Robert B. Taylor (March 24, 1774  – April 13, 1834) was a nineteenth-century American lawyer and militia Brigadier General from Virginia.

Early life
Taylor was born in Williamsburg, Virginia and graduated from the College of William and Mary in 1793. While at College, he fought a duel with John Randolph of Roanoke.

Career

As an adult, Taylor lived in Norfolk, Virginia and was elected to the House of Delegates from 1796 to 1800.

Appointed by the General Assembly as a Brigadier General of state militia, Taylor served in the defense of Norfolk 1813-1814 during the War of 1812; he was appointed to the same rank in the U.S. army, but declined.

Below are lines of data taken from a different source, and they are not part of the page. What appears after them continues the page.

-- ==== Sys2Proof/Word.lean ====
section
/-! DEFINITION. The word of the engine. Rule R13 of spec/00_scope.md makes every number of a rule an exact
integer, and a word an integer in the range of W-bit signed numbers; the width W is a parameter (R7). A word
is therefore held as an integer, and its range is a predicate (`fitsW` in Machine/Flags.lean) that the
machine's invariant states of every cell and register (DESIGN CHOICE, safe: log 1). The other files write `Int`
itself, so that the arithmetic procedures of a proof see it. -/

namespace Sys2Proof

/-- The least word of width W, `-2^(W-1)` (R7). -/
def minWord (W : Nat) : Int := -2 ^ (W - 1)

/-- The greatest word of width W, `2^(W-1) - 1` (R7). -/
def maxWord (W : Nat) : Int := 2 ^ (W - 1) - 1

end Sys2Proof
end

In 1829, Taylor was elected to the Virginia Constitutional Convention of 1829-1830. He was chosen by the Convention to serve on the Committee on the Judicial Department, but he resigned on ascertaining that his views on enfranchisement and apportionment did not align with his constituency. He was one of four delegates elected from the western senatorial district made up his home district of the Borough of Norfolk, and Norfolk, Princess Anne, and Nansemond Counties. He was replaced by Hugh Blair Grigsby.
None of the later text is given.